Tutorial: translating a validated breast cancer prediction model into a web-based decision aid using R Shiny
Introduction
In recent years, the development of risk prediction models has increased rapidly, yet few have been integrated into patient care. Models available through online medical calculator platforms such as “MDCalc” rarely include information on how to incorporate risk estimates into medical decision-making. This gap is particularly evident in breast cancer screening among older women. Current guidelines recommend shared decision-making for women aged ≥75 years (1), and some specifically recommend not screening women with <10-year life expectancy. Guidelines also vary as to how often women aged 55 and older should be screened (annually or biennially), with experts recommending consideration of women’s risk of breast cancer, their health, and their preferences in these decisions (2). However, implementing these recommendations requires individualized estimates of both breast cancer risk and competing mortality risk. Widely used models, including the Breast Cancer Risk Assessment Tool (BCRAT or “Gail model”) (3), the Tyrer-Cuzick model (4), and the Breast Cancer Surveillance Consortium (BCSC) model (5), estimate breast cancer risk but do not account for individualized competing risks of death or provide decision support to guide breast cancer screening or prevention decisions.
To address this gap, we previously developed a competing risk regression model (6) using Fine and Gray methodology (7) to simultaneously predict 5- and 10-year breast cancer risk and 10-year risk of death among women 55 and older. The model was developed using data from over 83,000 participants in the Nurses’ Health Study and demonstrated good discrimination for predicting 10-year non-breast cancer mortality risk (c-index 0.79) and modest discrimination for breast cancer risk (c-index 0.61). External validation (8) in the Black Women’s Health Study, Women’s Health Initiative and Multiethnic Cohort demonstrated comparable or improved model performance relative to established models (breast cancer c-index 0.57–0.58; mortality c-index 0.76–0.77) with good calibration. Following model development and validation, we created an R Shiny application (https://bcrisk55plus.shinyapps.io/risktool/) that integrates our model’s risk prediction estimates with decision support for breast cancer screening and prevention in an interactive web-based tool. We developed our decision aid in R Shiny because it is a flexible, open-source platform used in research and medicine for building interactive web applications. While developing the aid, we obtained iterative feedback from 45 women aged 55 and older and 30 experts in women’s health and refined the aid to improve its clarity and individualization based on these end-users’ feedback (9). The majority of end-users found the decision aid helpful, easy-to-use, and informative.
In this tutorial, we demonstrate how predictive models can be deployed in web-based decision-aid tools with R Shiny, using our breast cancer risk-based decision aid as an example.

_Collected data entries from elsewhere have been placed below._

/-- Settles O19: the exponent is the ceiling logarithm, which is the least that reaches the length. -/
theorem transformLengthIsNextPowerOfTwo : Obligations.TransformLengthIsNextPowerOfTwo := by
  unfold Obligations.TransformLengthIsNextPowerOfTwo
  refine ⟨fun n m => convOutLen_eq, convOutLen_zero, rfl, fun len hlen => ?smallest⟩
  case smallest =>
    exact ⟨Nat.clog 2 len, convFftLen_eq hlen, Nat.le_pow_clog one_lt_two len,
      fun j hj => Nat.pow_le_pow_right two_pos (Nat.clog_le_of_le_pow hj)⟩

/-! ## CONV's checks -/

section
variable {dst sig n ker m : Word} {s : State}

theorem checkConv_of_signal (hsig : ¬ s.InRange sig.toNat n.toNat) :
    checkConv dst sig n ker m s = some .range := by
  rw [checkConv, (inRange_eq_false_iff _ _ _).2 hsig, Bool.not_false, firstError_cons_true]

theorem checkConv_of_kernel (hsig : s.InRange sig.toNat n.toNat)
    (hker : ¬ s.InRange ker.toNat m.toNat) : checkConv dst sig n ker m s = some .range := by
  rw [checkConv, (inRange_iff _ _ _).2 hsig, Bool.not_true, firstError_cons_false,
    (inRange_eq_false_iff _ _ _).2 hker, Bool.not_false, firstError_cons_true]

/-- Past the ranges of both inputs only the destination and the transform length are left. -/
theorem checkConv_of_inputs (hsig : s.InRange sig.toNat n.toNat)
    (hker : s.InRange ker.toNat m.toNat) :
    checkConv dst sig n ker m s = firstError
      [(!inRange s.params dst.toNat (convOutLen n.toNat m.toNat), .range),
       (decide (s.params.fftMax < convFftLen (convOutLen n.toNat m.toNat)), .length)] := by
  rw [checkConv, (inRange_iff _ _ _).2 hsig, Bool.not_true, firstError_cons_false,
    (inRange_iff _ _ _).2 hker, Bool.not_true, firstError_cons_false]

theorem checkConv_of_destination (hsig : s.InRange sig.toNat n.toNat)
    (hker : s.InRange ker.toNat m.toNat)
    (hdst : ¬ s.InRange dst.toNat (convOutLen n.toNat m.toNat)) :
    checkConv dst sig n ker m s = some .range := by
  rw [checkConv_of_inputs hsig hker, (inRange_eq_false_iff _ _ _).2 hdst, Bool.not_false,
    firstError_cons_true]

/-- Past the three ranges only the transform length is left (42_convolution.md R203). -/
theorem checkConv_of_ranges (hsig : s.InRange sig.toNat n.toNat)
    (hker : s.InRange ker.toNat m.toNat) (hdst : s.InRange dst.toNat (convOutLen n.toNat m.toNat)) :
    checkConv dst sig n ker m s =
      if s.params.fftMax < convFftLen (convOutLen n.toNat m.toNat) then some .length else none := by
  rw [checkConv_of_inputs hsig hker, (inRange_iff _ _ _).2 hdst, Bool.not_true,
    firstError_cons_false]
  simp [firstError]

theorem exec_conv_of_error {e : ErrCode} (h : checkConv dst sig n ker m s = some e) :
    exec (.conv dst sig n ker m) s = .next (s.failed e.code) :=
  exec_of_check_some (i := .conv dst sig n ker m) h

/-- CONV past its checks, both operands holding values: the store of the output words, the draws they
take, and the two lengths as results (42_convolution.md R200). -/
theorem exec_conv_of_ok {xs hs : List Word} (hc : checkConv dst sig n ker m s = none)
    (hxs : xs.length = n.toNat) (hhs : hs.length = m.toNat) (hsig : s.mem.holds sig.toNat xs)
    (hker : s.mem.holds ker.toNat hs) :
    exec (.conv dst sig n ker m) s = .next
      (((s.store dst.toNat (convWords xs hs s.draws (convOutLen n.toNat m.toNat))).draw
        (convDraws xs hs (convOutLen n.toNat m.toNat))).complete
          (natWord (convOutLen n.toNat m.toNat))
          (natWord (convFftLen (convOutLen n.toNat m.toNat)))) := by
  have hreadSig : s.mem.readWords sig.toNat n.toNat = .ok xs :=
    hxs ▸ Memory.readWords_of_holds hsig
  have hreadKer : s.mem.readWords ker.toNat m.toNat = .ok hs :=
    hhs ▸ Memory.readWords_of_holds hker
  simp only [exec, execConv, hc, hreadSig, hreadKer]

end

/-- Settles O18: each premise decides the check it is about and lets the earlier ones pass. -/
theorem convErrorsInOrder : Obligations.ConvErrorsInOrder := by
  unfold Obligations.ConvErrorsInOrder
  intro dst sig n ker m s
  exact ⟨fun hsig => exec_conv_of_error (checkConv_of_signal hsig),
    fun hsig hker => exec_conv_of_error (checkConv_of_kernel hsig hker),
    fun hsig hker hdst => exec_conv_of_error (checkConv_of_destination hsig hker hdst),
    fun hsig hker hdst hlong =>
      exec_conv_of_error ((checkConv_of_ranges hsig hker hdst).trans (if_pos hlong))⟩

/-! ## The output words -/

@[simp] theorem convWords_length (xs hs : List Word) (d outLen : Nat) :
    (convWords xs hs d outLen).length = outLen := by
  simp [convWords]

/-- Finite operands of which one is all zeros give zeros of free sign (42_convolution.md R211). -/
theorem convWord_of_zero {xs hs : List Word} (hx : xs.all isFinite32 = true)
    (hh : hs.all isFinite32 = true) (hz : xs.all isZero32 = true ∨ hs.all isZero32 = true)
    (d k : Nat) : convWord xs hs d k = signedZero (Config.anySign (d + k)) := by
  have hor : (xs.all isZero32 || hs.all isZero32) = true := Bool.or_eq_true_iff.2 hz
  simp only [convWord, hx, hh, hor, Bool.and_self, Bool.not_true, Bool.false_eq_true, if_false,
    if_true]

/-- Finite operands, neither all zeros, give the realisation's words (42_convolution.md R210). -/
theorem convWord_of_ordinary {xs hs : List Word} (hx : xs.all isFinite32 = true)
    (hh : hs.all isFinite32 = true) (hxz : xs.all isZero32 = false) (hhz : hs.all isZero32 = false)
    (d k : Nat) : convWord xs hs d k = Config.conv xs hs k := by
  simp only [convWord, hx, hh, hxz, hhz, Bool.and_self, Bool.or_self, Bool.not_true,
    Bool.false_eq_true, if_false]

theorem signedZero_cases (neg : Bool) :
    signedZero neg = 0x00000000 ∨ signedZero neg = 0x80000000 := by
  cases neg
  · exact .inl rfl
  · exact .inr rfl

/-- Word `k` of the destination holds output word `k` (42_convolution.md R208). -/
theorem State.readWord_store_convWords (s : State) (dst : Nat) (xs hs : List Word) (d : Nat)
    {outLen k : Nat} (h : k < outLen) :
    (s.store dst (convWords xs hs d outLen)).mem.readWord (dst + k) = some (convWord xs hs d k) := by
  have hk : k < (convWords xs hs d outLen).length := by rwa [convWords_length]
  have hget : (convWords xs hs d outLen)[k] = convWord xs hs d k := by simp [convWords]
  exact hget ▸ s.mem.readWord_writeWords_inside dst _ hk

/-- Settles O16: CONV past its checks is the store of its words, and both operands were read before it
(42_convolution.md R214). -/
theorem convWritesOutput : Obligations.ConvWritesOutput := by
  unfold Obligations.ConvWritesOutput
  intro dst sig n ker m s xs hs hxs hhs hsig hker hdst hlen hsigVal hkerVal
  have hc : checkConv dst sig n ker m s = none :=
    (checkConv_of_ranges hsig hker hdst).trans (if_neg (not_lt.2 hlen))
  have hword := fun k => s.readWord_store_convWords dst.toNat xs hs s.draws
    (outLen := convOutLen n.toNat m.toNat) (k := k)
  refine ⟨_, exec_conv_of_ok hc hxs hhs hsigVal hkerVal,
    s.succeedsTo_complete dst.toNat _ s.rs _ _ _, rfl,
    s.sameOutside_storeWords dst.toNat (convWords_length _ _ _ _),
    fun k hk => ⟨_, hword k hk⟩, fun hx hh hxz hhz k hk => ?ordinary⟩
  case ordinary => exact convWord_of_ordinary hx hh hxz hhz s.draws k ▸ hword k hk

/-- Settles O17: the words stored are zeros of either sign. -/
theorem convZeroOperandIsExact : Obligations.ConvZeroOperandIsExact := by
  unfold Obligations.ConvZeroOperandIsExact
  intro dst sig n ker m s xs hs hxs hhs hsigVal hkerVal hx hh hzero hc
  refine ⟨_, exec_conv_of_ok hc hxs hhs hsigVal hkerVal, fun k hk => ?zeros⟩
  case zeros =>
    have hword := s.readWord_store_convWords dst.toNat xs hs s.draws hk
    rw [convWord_of_zero hx hh hzero] at hword
    exact (signedZero_cases (Config.anySign (s.draws + k))).imp (hword.trans <| congrArg some ·)
      (hword.trans <| congrArg some ·)

/-! ## The transform over the reals

The transform of a padded sequence is the value of a polynomial at a root of unity, so the product of
two transforms is the transform of the product's coefficients; the inverse transform gives them back. -/

section
open Complex Finset

/-- The padded sequence as a polynomial, sample `n` the coefficient of `X ^ n`. -/
noncomputable def samplePoly (xs : List Word) : Polynomial ℝ :=
  ∑ n ∈ range xs.length, Polynomial.monomial n (padded xs n)

theorem padded_eq_zero {xs : List Word} {n : ℕ} (h : xs.length ≤ n) : padded xs n = 0 := by
  simp [padded, h]

theorem samplePoly_coeff (xs : List Word) (n : ℕ) : (samplePoly xs).coeff n = padded xs n := by
  simp only [samplePoly, Polynomial.finsetSum_coeff, Polynomial.coeff_monomial, sum_ite_eq',
    mem_range, ite_eq_left_iff, not_lt]
  exact fun h => (padded_eq_zero h).symm

theorem samplePoly_natDegree_lt {xs : List Word} (h : 1 ≤ xs.length) :
    (samplePoly xs).natDegree < xs.length := by
  have hdeg : (samplePoly xs).natDegree ≤ xs.length - 1 :=
    Polynomial.natDegree_le_iff_coeff_eq_zero.2 fun n hn => by
      rw [samplePoly_coeff, padded_eq_zero (by omega)]
  omega

/-- `e^(2πi/L)`, whose powers are the twiddle factors of 42_convolution.md R205 and R207. -/
noncomputable def twiddle (len : ℕ) : ℂ := exp (2 * Real.pi * I / len)

theorem twiddle_isPrimitiveRoot {len : ℕ} (h : len ≠ 0) : IsPrimitiveRoot (twiddle len) len :=
  isPrimitiveRoot_exp len h

theorem exp_eq_twiddle_pow (len n k : ℕ) :
    exp (2 * Real.pi * I * n * k / len) = (twiddle len ^ n) ^ k := by
  rw [twiddle, ← exp_nat_mul, ← exp_nat_mul]
  congr 1
  ring

theorem exp_neg_eq_twiddle_inv_pow (len n k : ℕ) :
    exp (-2 * Real.pi * I * n * k / len) = ((twiddle len ^ k)⁻¹) ^ n := by
  rw [inv_pow, ← exp_eq_twiddle_pow, ← exp_neg]
  congr 1
  ring

theorem inverseDft_eq (len : ℕ) (p : ℕ → ℂ) (n : ℕ) :
    inverseDft len p n = (1 / len) * ∑ k ∈ range len, p k * (twiddle len ^ n) ^ k := by
  simp only [inverseDft, exp_eq_twiddle_pow]

/-- A transform long enough for a polynomial evaluates it at a root of unity. -/
theorem dft_coeff {p : Polynomial ℝ} {len : ℕ} (h : p.natDegree < len) (k : ℕ) :
    dft len (fun n => (p.coeff n : ℂ)) k = Polynomial.aeval ((twiddle len ^ k)⁻¹) p := by
  rw [Polynomial.aeval_eq_sum_range' h]
  simp only [dft, exp_neg_eq_twiddle_inv_pow, real_smul]

/-- Two twiddle factors of different index are orthogonal. -/
theorem sum_twiddle_ratio {len n j : ℕ} (hn : n < len) (hj : j < len) :
    ∑ k ∈ range len, ((twiddle len ^ j)⁻¹ * twiddle len ^ n) ^ k = if j = n then (len : ℂ) else 0 := by
  have hroot := twiddle_isPrimitiveRoot (Nat.ne_zero_of_lt hn)
  have hne : twiddle len ^ j ≠ 0 := pow_ne_zero _ (hroot.ne_zero (Nat.ne_zero_of_lt hn))
  split
  case isTrue h => simp [← h, inv_mul_cancel₀ hne]
  case isFalse h =>
    set r := (twiddle len ^ j)⁻¹ * twiddle len ^ n
    have hr1 : r ≠ 1 := fun hr => h (hroot.pow_inj hj hn ((inv_mul_eq_one₀ hne).1 hr))
    have hrlen : r ^ len = 1 := by
      rw [mul_pow, inv_pow, pow_right_comm, pow_right_comm _ n, hroot.pow_eq_one, one_pow, one_pow,
        inv_one, one_mul]
    rw [geom_sum_eq hr1, hrlen, sub_self, zero_div]

/-- The inverse transform undoes the forward one inside the transform length. -/
theorem inverseDft_dft {len n : ℕ} (x : ℕ → ℂ) (hn : n < len) :
    inverseDft len (dft len x) n = x n := by
  have hlen : (len : ℂ) ≠ 0 := Nat.cast_ne_zero.2 (Nat.ne_zero_of_lt hn)
  calc inverseDft len (dft len x) n
      = (1 / len) * ∑ k ∈ range len, ∑ j ∈ range len,
          x j * ((twiddle len ^ j)⁻¹ * twiddle len ^ n) ^ k := by
        simp only [inverseDft_eq, dft, exp_neg_eq_twiddle_inv_pow, sum_mul, mul_pow, ← mul_assoc]
        simp only [inv_pow, pow_right_comm]
    _ = (1 / len) * ∑ j ∈ range len, x j * if j = n then (len : ℂ) else 0 := by
        rw [sum_comm]
        congr 1
        refine sum_congr rfl fun j hj => ?_
        rw [← mul_sum, sum_twiddle_ratio hn (mem_range.1 hj)]
    _ = x n := by
        simp only [mul_ite, mul_zero, sum_ite_eq', mem_range, if_pos hn]
        field_simp

/-- A transform long enough for the product of the operands gives the product's coefficients. -/
theorem fftProduct_eq_coeff {sig ker : List Word} {len k : ℕ} (hsig : 1 ≤ sig.length)
    (hker : 1 ≤ ker.length) (hlen : sig.length + ker.length - 1 ≤ len) (hk : k < len) :
    fftProduct len sig ker k = ((samplePoly sig * samplePoly ker).coeff k : ℝ) := by
  have hdegSig := samplePoly_natDegree_lt hsig
  have hdegKer := samplePoly_natDegree_lt hker
  have hdeg : (samplePoly sig * samplePoly ker).natDegree < len :=
    lt_of_le_of_lt Polynomial.natDegree_mul_le (by omega)
  have hproduct : (fun j => dft len (fun i => padded sig i) j * dft len (fun i => padded ker i) j) =
      dft len (fun i => ((samplePoly sig * samplePoly ker).coeff i : ℂ)) := by
    funext j
    rw [dft_coeff hdeg, map_mul, ← dft_coeff (by omega), ← dft_coeff (by omega)]
    simp only [samplePoly_coeff]
  rw [fftProduct, hproduct, inverseDft_dft _ hk]

/-- The product's coefficients are the direct convolution: outside the bounds of its sum one of the two
samples is padding (42_convolution.md R209). -/
theorem coeff_samplePoly_mul (sig ker : List Word) (hsig : 1 ≤ sig.length) (k : ℕ) :
    (samplePoly sig * samplePoly ker).coeff k = directConv sig ker k := by
  rw [Polynomial.coeff_mul, Nat.sum_antidiagonal_eq_sum_range_succ_mk, directConv]
  simp only [samplePoly_coeff]
  refine (sum_subset (fun j hj => ?inside) fun j hj hout => ?padding).symm
  case inside =>
    rw [mem_Icc] at hj
    exact mem_range.2 (by omega)
  case padding =>
    rw [mem_range] at hj
    rw [mem_Icc] at hout
    rcases Nat.lt_or_ge j sig.length with hlt | hge
    · rw [padded_eq_zero (xs := ker) (by omega), mul_zero]
    · rw [padded_eq_zero hge, zero_mul]

/-- Settles O20: CONV's transform length holds the whole product of the operands, whose coefficients are
real. -/
theorem fftConvolutionIsDirect : Obligations.FftConvolutionIsDirect := by
  unfold Obligations.FftConvolutionIsDirect
  intro sig ker k hsig hker hk
  have hfit : convOutLen sig.length ker.length ≤ fftLenOf sig ker := le_convFftLen _
  have hlen : sig.length + ker.length - 1 ≤ fftLenOf sig ker :=
    convOutLen_eq (n := sig.length) (by omega) ▸ hfit
  have hreal : fftProduct (fftLenOf sig ker) sig ker k = (directConv sig ker k : ℝ) := by
    rw [fftProduct_eq_coeff hsig hker hlen (hk.trans_le hfit), coeff_samplePoly_mul sig ker hsig]
  rw [idealConv, hreal]
  exact ⟨ofReal_re _, ofReal_im _⟩

end

end Sys2Proof.Machine
end

section
/-! PROOFS. The arithmetic under POWER: the classes of data, values that round to themselves, what
each operation answers for data of sign +, and binary32 data in binary64 (00_scope.md R13-R16). -/

namespace Sys2Proof.Machine

section
variable {f : FloatFormat} {a b : Nat}

/-! ## The classes of data -/

theorem FloatFormat.class_cases (f : FloatFormat) (n : Nat) :
    f.isNaN n = true ∨ f.isInf n = true ∨ f.isFinite n = true := by
  unfold FloatFormat.isNaN FloatFormat.isInf FloatFormat.isFinite
  by_cases he : f.expo n = f.expTop <;> by_cases hf : f.frac n = 0 <;> simp [he, hf]

theorem FloatFormat.expTop_eq (hf : 1 ≤ f.bias) : f.expTop = 2 * f.bias + 1 := by
  have hpos : 0 < 2 ^ f.fracBits := by positivity
  have hinf := FloatFormat.infBits_eq hf
  refine Nat.eq_of_mul_eq_mul_right hpos (hinf.trans ?_)
  rw [pow_succ, Nat.mul_comm (2 ^ f.fracBits), ← Nat.add_mul]
  congr 1
  omega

We illustrate key components of building a web-based decision aid, including application structure, collection of model inputs or risk factors, real-time risk computation, data visualization and conditional display. Despite the growing number of risk models, there is limited guidance on how to implement these models as tools that combine individualized risk estimation, visualization and tailored decision support. Due to the technical nature of this work, we followed established principles for technical and software-oriented scientific reporting (10,11).
Application structure and layout
This guide assumes a basic working knowledge of R programming (12) and the R Shiny package (13). Readers should be familiar with the fundamental structure of a Shiny app, including the user interface (UI) that defines layout and visual elements, and the server function, which defines the application’s reactive logic and functionality. For readers seeking an introduction or refresher, Posit provides introductory materials (14) for developing simple Shiny applications.
Our multi-page application is organized using a tab-based navigation structure, where each page is presented as a separate tab. The app contains seven pages: Home, Assessment, Chance of Breast Cancer, Chance of Death, Mammography Information, Prevention Medicine Information, and References. Figure 1A illustrates the overall application structure, and Figure 1B shows the corresponding UI.
User input widgets
Each page of the application includes interface elements relevant to the intended application workflow, including instructional text, input fields, and data visualizations. These components are defined using Shiny functions and HTML elements. Shiny provides built-in interface components, or widgets, that collect user input and structure page content.
For example, the Assessment page in our app consists of several widgets that collect user-reported clinical and demographic information. These inputs are used to generate individualized risk estimates that are displayed on subsequent pages. The Assessment page uses numeric and categorical input widgets to capture user responses. Figure 2 demonstrates an example of a categorical input interface, where users select one of several response options.
The application also uses interactive button widgets to support navigation and user interaction within the decision aid, including advancing through pages and resetting inputs when needed.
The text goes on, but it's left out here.